Free Hand Drawing of Map: Burma – Thailand Railway Camps

Burma Railway map

The Thai Burma Railway Freehand Map

‘In December 1941 the Pacific War began with the Japanese attack on Pearl Harbour, Hawaii, and the invasion of Malaya. By mid-1942 Japanese forces were fighting the British in Burma, their ultimate aim being an offensive against India. To maintain their armies in Burma the Japanese needed a more secure supply route than the vulnerable sea-lanes between Singapore and Rangoon. They decided to construct a railway, 415 km long, through the jungle and mountains from Ban Pong in Thailand to Thanbyuzayat in Burma.

To build the railway the Japanese assembled a multinational workforce of approximately 250,000 Asian labourers and over 60,000 Australian, British, Dutch and American Prisoners of War. Work on the line began in southern Burma in October 1942.

Little modern equipment was made available for railway work. Earth and rock were broken by shovels, picks and chunkels (hoes), and carried away in baskets or sacks.  Cuttings were driven through rock by hand; metal taps and sledgehammers being used to drill holes for explosives. Most of the bridges along the railway were timber trestle bridges made from timber cut in the surrounding jungle.
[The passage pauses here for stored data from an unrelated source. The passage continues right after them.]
-- ==== Sys2Proof/Machine/Host.lean ====
section
/-! DEFINITION. The host port, JTAG and the sideband: queue pairs, RDMA accesses, and the commands that are accesses to one register
(R28, R369, R376 to R379, R389, R390, R393). -/

namespace Sys2Proof.Machine

/-! ### Queue pairs (R377, R378, R389) -/

/-- Channel that a target of R377 names; none for the port die. -/
def targetChan (t : Nat) : Option ChanId := if t = 0 then some 0 else if t = 1 then some 1 else none

/-- The mailboxes of a QP that fails: EMPTY, and ABORTED where channel firmware was the requester, which is interrupted. A request of the
channel belongs to the QP of the class-1 queue. [DEDUCED, log entry 177] -/
def State.failBoxes (s : State) (c : ChanId) (q : Nat) : State :=
  (List.range 10).foldl (fun (r : State) m =>
    let ch := r.ch c
    let b := ch.box m
    let owner := if b.hdr.fromChannel then some (ch.queue 1).qpn.toNat else b.qp
    if (b.hdr.st = 1 ∨ b.hdr.st = 2 ∨ b.hdr.st = 3) ∧ owner = some q then
      let r1 := r.onCh c fun k => k.onBox m fun x => { x with
        hdr := { x.hdr with st := if x.hdr.fromChannel then 4 else 0 }, object := [], nextFrag := none, qp := none }
      if b.hdr.fromChannel then r1.emit (.fwInterrupt c (boxBit m) (decide (8 ≤ m))) else r1
    else r) s

/-- A QP enters the error state: its mailboxes, and a session that it holds, end. -/
def State.qpFails (s : State) (n : Nat) : State :=
  match s.ptd.qp? n with
  | none => s
  | some q =>
    if q.error then s
    else
      let s1 := { s with ptd := s.ptd.onQp n fun x => { x with error := true } }
      match targetChan q.target with
      | none => s1
      | some c =>
        let s2 := s1.failBoxes c n
        let s3 := if (s2.ch c).sec.session.stage ≠ 0 ∧ (s2.ch c).sec.session.qp = n then s2.endSession c else s2
        s3.onCh c fun ch => if ch.domain.st = .off then ch else ch.raise c 0xA007

def execQpError (qp : Nat) (s : State) : Result := .next (s.qpFails qp)

/-- A request of a kind that the device does not support: NAK for an invalid request, and the QP fails (R376). -/
def execRdmaUnsupported (qp : Nat) (s : State) : Result :=
  if !s.ptd.hostUp then .next s
  else match s.ptd.qp? qp with
  | none => .next { s with ptd := { s.ptd with qpDiscard := satAdd s.ptd.qpDiscard 1 } }
  | some q =>
    if q.error then .next { s with ptd := { s.ptd with qpDiscard := satAdd s.ptd.qpDiscard 1 } }
    else .next ((s.emit (.rdmaNakInvalid qp)).qpFails qp)

/-- Why a connection request is rejected: the lowest reason. `target` and `secure` are the private data's bytes 0 and 1. -/
def State.connectReason (s : State) (target : Nat) (secure : Bool) : Option Nat :=
  if 4096 ≤ s.ptd.qps.length then some 1
  else if 2 < target ∨ (target = 2 ∧ secure) then some 2
  else match targetChan target with
    | some c => if (s.ch c).domain.st = .off then some 3 else none
    | none => none

/-- A connection request on a port. One whose link is down never reaches the port die. -/
def execCmConnectRequest (port : Fin 4) (target : Nat) (secure : Bool) (s : State) : Result :=
  if !s.ptd.hostUp ∨ !(s.ptd.port port.val).linkUp then .next s
  else match s.connectReason target secure with
    | some k => .next ({ s with ptd := { s.ptd with cmReject := satAdd s.ptd.cmReject 1 } }.emit (.cmReject port.val (BitVec.ofNat 8 k)))
    | none =>
      let q : Qp :=
        { num := s.ptd.nextQp, port := port.val, target := target, secure := secure, rkey := BitVec.ofNat 32 (Config.drbg s.ptd.nextQp) }
      .next ({ s with ptd := { s.ptd with qps := s.ptd.qps ++ [q], nextQp := s.ptd.nextQp + 1 } }.emit (.cmReply port.val q.num q.rkey))

/-- The host disconnects a QP: it ends as a QP that fails does, without the error, and is gone. [DEDUCED, log entry 177] -/
def execCmDisconnect (qp : Nat) (s : State) : Result :=
  if !s.ptd.hostUp then .next s
  else match s.ptd.qp? qp with
  | none => .next s
  | some q =>
    let s1 := match targetChan q.target with
      | none => s
      | some c =>
        let s2 := s.failBoxes c qp
        if (s2.ch c).sec.session.stage ≠ 0 ∧ (s2.ch c).sec.session.qp = qp then s2.endSession c else s2
    .next { s1 with ptd := { s1.ptd with qps := s1.ptd.qps.filter fun x => x.num != qp } }

/-! ### Ports (R376, R377, R399) -/

/-- A port reaches link: only one that the settings enable. What was retained for the host is delivered (R388). [DEDUCED, log entry 192] -/
def execEthPortLinkUp (port : Fin 4) (s : State) : Result :=
  if !s.ptd.hostUp ∨ !(s.ptd.sec.settings.netPorts.any fun e => e.1 == port.val) then .next s
  else
    let s1 := { s with ptd := s.ptd.onPort port.val fun e => { e with linkUp := true } }
    .next ((List.range 8).foldl (fun (r : State) n => ((r.flushQueue 0 n).flushQueue 1 n).flushPtd n) s1)

/-- A port loses link: its QPs fail. What it has counted in FEC_UNCORR is free. [DESIGN CHOICE, log entry 180] -/
def execEthPortLinkDown (port : Fin 4) (s : State) : Result :=
  let s1 := { s with ptd := s.ptd.onPort port.val fun e => { e with
    linkUp := false, fecUncorr := if e.linkUp then satAdd e.fecUncorr (s.freeVal % 2 ^ 16) else e.fecUncorr } }.tookFree 1
  .next ((s.ptd.qps.filter fun q => q.port == port.val).foldl (fun (r : State) q => r.qpFails q.num) s1)

/-- A congestion notification reduces the sending rate; the manual gives no amount, so the new rate is free below the old one.
 [DESIGN CHOICE, log entry 176] -/
def execCongestionNotificationRx (port : Fin 4) (s : State) : Result :=
  if !s.ptd.hostUp then .next s
  else .next ({ s with ptd := s.ptd.onPort port.val fun e =>
    { e with cnpRx := satAdd e.cnpRx 1, rate := if e.rate ≤ 1 then e.rate else 1 + s.freeVal % (e.rate - 1) } }.tookFree 1)

/-! ### What a QP reaches (Table 18-1) -/

/-- What an access does once it is let through: by a writer, with its code and the bytes read. -/
abbrev AccessRun := State → Writer → State × CompCode × List Byte

/-- Secure doorbells of the MBX block. [DEDUCED, log entry 179] -/
def secureBells (off n : Nat) : Bool := decide (0x140 ≤ off) && decide (off + n ≤ 0x180)
/-- Secure mailbox buffers that n bytes touch: whether every one is S0, S1, or non-secure. -/
def onlyBoxes (p : Nat → Bool) (off n : Nat) : Bool := inBoxes off n && (boxesOf off n).all p

/-- Whether a QP reaches n bytes at an offset of the channel window. [DEDUCED, log entries 132 and 179] -/
def Channel.hostReaches (ch : Channel) (q : Qp) (addr n : Nat) : Bool :=
  match placeOf addr n with
  | some (.hbm o) => (!q.secure || q.bound) && !ch.touchesSpa o n && decide (o + n ≤ badgerArea)
  | some (.csr o) =>
    if mbxBlock ≤ o ∧ o < mbxBlock + 0x10000 then
      let m := o - mbxBlock
      let open_ := onlyBoxes (fun b => decide (b < 8)) m n || (decide (m < 0x1000) && !secureBells m n)
      let bell := secureBells m n || onlyBoxes (fun b => b == 8) m n
      if q.secure then bell || (q.bound && (open_ || onlyBoxes (fun _ => true) m n)) else open_
    else !q.secure || q.bound
  | _ => false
From April 1943, the work pace increased greatly as the Japanese strove to meet a proposed August deadline for completion. This was the notorious ‘speedo’ period. POWs and Asian labourers worked punishing hours well into the night. The ‘speedo’, coinciding with the wet season and outbreaks of cholera, claimed thousands of lives. In all, 12,399 (20%) of the Allied POWs and between 70,000 and 90,000 civilian labourers are believed to have died due to lack of proper food, inadequate medical facilities, and the brutal treatment from guards and railway supervisors.’

Sources: http/www.dva.gov.au/commems_oawg/OAWG/war_memorials/overseas_memorials/thailand/Pages/Burmathai.aspx

“Thus, midst a welter of contradictory reports, bribery, corruption, faked sickness and genuine attempts to transfer hospital cases to better conditions, the first party – known as F Force – left Changi. It left with a large proportion of men who came direct from their beds in hospital, plus the piano, plus all sorts of paraphernalia suitable for a convalescent camp under a civilised foe.” (This was the first working party to go up country to build the Thai Burma Railway!!) ‘A short time later a second party was conscripted, H Force.”
Source: The Naked Island by Russell Braddon; 1955 edition Pan Books Ltd, Pg184

 ‘When we were reunited with F Force, there was no doubt that we at Changi had been to some degree deprived of necessary nourishment and it showed in our appearance, but the appearance of the survivors from F Force was such that we were absolutely shocked. They all looked like walking cadavers and gave the appearance of skeletons over which a yellowish – green skin, translucent and almost glowing, had been stretched. And these were the healthiest of the survivors. They were in good spirits at having arrived back to the comparative luxury of Changi, and told amazing stories of death and survival in the various camps along the railway.
Huge numbers had succumbed to tropical ulcers, meningitis, dysentery, dengue, malaria, fatal accidents and plain starvation. One of the major killers was cholera, and they told stories of comparatively healthy men contracting the disease and dying within twenty four hours before they eyes of their comrades. In some camps, fires were kept going twenty fours hours a day so that those who died from cholera could be burnt immediately in order to help prevent the spread of the disease.’